Sucky Thumb ... Calm Down Parenting

Why does my blog have out dated family pictures - look to the right. I blame sucky thumb - look to the left. Bennett. Captain Sucky Thumb. When Bennett was in utero and he started looking like more than a gummy bear, we noticed his "photo shoots" had one of two things in common. A) he had his right hand up on his forehead as if to say, "whelp, I'm the last of 4 boys, help me!" B) his thumb was firmly in his mouth. The hand situation proved excruciating for both of us at delivery. He didn't get the "tuck both hands into delivery position with ONLY your head coming out the exit" memo. He arrived into the world head and hand first.

Sucky thumb has changed my life in several ways. There are several titles for an unplanned pregnancy. "Surprise baby, bonus gift, what the hell?" or as his father refers to him, "one shot one kill". Ha. Funny from the guy facing down 4 college tuitions. Sucky thumb came into the world unexpected to say the least. I did the mental math in my head during my pregnancy and realized, "holy crap, this kid will be starting kindergarten the day my oldest starts college...". The oldest went with an early college option, so even better. Now we get to pay exorbitant preschool fees WITH college tuition. Who's laughing now "one shot one kill"?

Sucky thumb has slowed me down. I was just starting to get the hang of three boys when bam! God looked down, giggled, and sent me one more. But, sometimes a force greater than we realize sends us a reality check. Sucky thumb has given me a gift few moms may ever know ... calm down. There is no way I can keep up with family pictures. Wrangling four boys and and an indecisive husband into any photo shoot with everyone still looking reasonably intact ... metaphysical abnormality. Sucky thumb gives me a second chance. A second chance as an "older mom" to stop and smell the roses along the way. I didn't enroll him in preschool in utero, he wasn't potty trained at gunpoint by 2 years of age. He was three ... and a half if we 're being honest. And it was totally okay. Because sucky thumb randomly tells me, "Mom, I wub you". He doesn't have several costume changes throughout the day like his older brother (the first and holy child of all consuming mommy guilt to be the best mommy ever!) to best parenting perfection. He prefers "old man pants" (his sweat pants) and random unmatched assortments of fashionista travesty. And you know what? He's still alive, he's intelligent, and his cookie dough, peanut butter and jelly marked face mocks my parenting fails, but he's happy dammit. Happy. And that's a win in my book.
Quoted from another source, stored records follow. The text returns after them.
-- ==== Sys2Proof/Laws/Bus.lean ====
section
/-! SUPPORT. The address map, and what a bus access can do, once (R66 to R74). -/

namespace Sys2Proof.Machine

open Sys2Proof.Safety

/-! ## The map -/

theorem target_of_ram {pa : Nat} (h : InRam pa) : target pa = .ram := if_pos h

theorem target_of_expansion {pa : Nat} (h : 0x1F000000 ≤ pa ∧ pa < 0x1F800000) : target pa = .expansion := by
  unfold target; rw [if_neg (by omega), if_pos h]

theorem target_of_scratchpad {pa : Nat} (h : InScratchpad pa) : target pa = .scratchpad := by
  obtain ⟨h1, h2⟩ := h
  unfold target; rw [if_neg (by omega), if_neg (by omega), if_pos ⟨h1, h2⟩]

theorem target_of_bios {pa : Nat} (h : InBios pa) : target pa = .bios := by
  obtain ⟨h1, h2⟩ := h
  unfold target
  rw [if_neg (by omega), if_neg (by omega), if_neg (by omega), dif_neg (by omega), dif_neg (by omega), if_neg (by omega),
    if_neg (by omega), if_pos ⟨h1, h2⟩]

/-- The registers of a DMA channel, by offset (R431). -/
theorem target_channel (n : Fin 7) (k : Nat) (hk : k < 16) :
    target (0x1F801080 + 16 * n.val + k) = channelTarget n k := by
  have := n.isLt
  unfold target
  rw [if_neg (by omega), if_neg (by omega), if_neg (by omega), dif_pos (by omega)]
  exact congrArg₂ channelTarget (Fin.ext (by simp only; omega)) (by omega)

/-- The registers of a timer, by offset (R410). -/
theorem target_timer (t : Fin 3) (k : Nat) (hk : k < 16) :
    target (0x1F801100 + 16 * t.val + k) = timerRegister t k := by
  have := t.isLt
  unfold target
  rw [if_neg (by omega), if_neg (by omega), if_neg (by omega), dif_neg (by omega), dif_pos (by omega)]
  exact congrArg₂ timerRegister (Fin.ext (by simp only; omega)) (by omega)

theorem channelTarget_cases (n : Fin 7) (k : Nat) :
    (k = 0 ∧ channelTarget n k = .madr n) ∨ (k = 4 ∧ channelTarget n k = .bcr n) ∨
    (k = 8 ∧ channelTarget n k = .chcr n) ∨ (k ≠ 0 ∧ k ≠ 4 ∧ k ≠ 8 ∧ channelTarget n k = .unmapped) := by
  unfold channelTarget; split <;> simp_all

theorem timerRegister_cases (t : Fin 3) (k : Nat) :
    (k = 0 ∧ timerRegister t k = .timerCount t) ∨ (k = 4 ∧ timerRegister t k = .timerMode t) ∨
    (k = 8 ∧ timerRegister t k = .timerTarget t) ∨ (k ≠ 0 ∧ k ≠ 4 ∧ k ≠ 8 ∧ timerRegister t k = .unmapped) := by
  unfold timerRegister; split <;> simp_all

/-- Every address falls under exactly one line of the map (R66). -/
theorem target_cases (pa : Nat) :
    (InRam pa ∧ target pa = .ram) ∨ ((0x1F000000 ≤ pa ∧ pa < 0x1F800000) ∧ target pa = .expansion) ∨
    (InScratchpad pa ∧ target pa = .scratchpad) ∨ (InBios pa ∧ target pa = .bios) ∨
    (∃ (n : Fin 7) (k : Nat), k < 16 ∧ pa = 0x1F801080 + 16 * n.val + k ∧ target pa = channelTarget n k) ∨
    (∃ (t : Fin 3) (k : Nat), k < 16 ∧ pa = 0x1F801100 + 16 * t.val + k ∧ target pa = timerRegister t k) ∨
    ((0x1F801800 ≤ pa ∧ pa < 0x1F801804) ∧ target pa = .dev) ∨
    ((0x1F801C00 ≤ pa ∧ pa < 0x1F802000) ∧ target pa = .dev) ∨
    (¬ InStorage pa ∧ ¬ (0x1F000000 ≤ pa ∧ pa < 0x1F800000) ∧ ¬ (0x1F801080 ≤ pa ∧ pa < 0x1F8010F0) ∧
      ¬ (0x1F801100 ≤ pa ∧ pa < 0x1F801130) ∧ ¬ (0x1F801800 ≤ pa ∧ pa < 0x1F801804) ∧
      ¬ (0x1F801C00 ≤ pa ∧ pa < 0x1F802000) ∧ target pa = registerTarget pa) := by
  by_cases h1 : InRam pa
  · exact .inl ⟨h1, target_of_ram h1⟩
  by_cases h2 : 0x1F000000 ≤ pa ∧ pa < 0x1F800000
  · exact .inr (.inl ⟨h2, target_of_expansion h2⟩)
  by_cases h3 : InScratchpad pa
  · exact .inr (.inr (.inl ⟨h3, target_of_scratchpad h3⟩))
  by_cases h4 : InBios pa
  · exact .inr (.inr (.inr (.inl ⟨h4, target_of_bios h4⟩)))
  by_cases h5 : 0x1F801080 ≤ pa ∧ pa < 0x1F8010F0
  · refine .inr (.inr (.inr (.inr (.inl ⟨⟨(pa - 0x1F801080) / 16, by omega⟩, (pa - 0x1F801080) % 16, by omega,
      by simp only; omega, ?_⟩))))
    unfold target
    rw [if_neg (by omega), if_neg (by omega), if_neg (by omega), dif_pos (by omega)]
  by_cases h6 : 0x1F801100 ≤ pa ∧ pa < 0x1F801130
  · refine .inr (.inr (.inr (.inr (.inr (.inl ⟨⟨(pa - 0x1F801100) / 16, by omega⟩, (pa - 0x1F801100) % 16, by omega,
      by simp only; omega, ?_⟩)))))
    unfold target
    rw [if_neg (by omega), if_neg (by omega), if_neg (by omega), dif_neg (by omega), dif_pos (by omega)]
  by_cases h7 : 0x1F801800 ≤ pa ∧ pa < 0x1F801804
  · refine .inr (.inr (.inr (.inr (.inr (.inr (.inl ⟨h7, ?_⟩))))))
    unfold target
    rw [if_neg h1, if_neg h2, if_neg h3, dif_neg h5, dif_neg h6, if_pos h7]
  by_cases h8 : 0x1F801C00 ≤ pa ∧ pa < 0x1F802000
  · refine .inr (.inr (.inr (.inr (.inr (.inr (.inr (.inl ⟨h8, ?_⟩)))))))
    unfold target
    rw [if_neg h1, if_neg h2, if_neg h3, dif_neg h5, dif_neg h6, if_neg h7, if_pos h8]
  · refine .inr (.inr (.inr (.inr (.inr (.inr (.inr (.inr ⟨?_, h2, h5, h6, h7, h8, ?_⟩)))))))
    · unfold InStorage; tauto
    · unfold target
      rw [if_neg h1, if_neg h2, if_neg h3, dif_neg h5, dif_neg h6, if_neg h7, if_neg h8, if_neg h4]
So to you, dear sucky thumb, as you have reached the ripe old age of four years-old, thank you. Thank you to the power of the universe for sending me that final chance to see magic in your every day. The glimmer of excitement in your eyes that my older eyes have long ignored reminds me to hope every day for a better, kinder, and gentler world for you my dear sucky thumb. Thank you for giving me a final mommy moment to enjoy this journey. Your giant smile every morning reminds me to see joy in the grace of every moment. Love you dear sucky thumb.We'll get family pictures later, for now, let's just enjoy the magic of existence.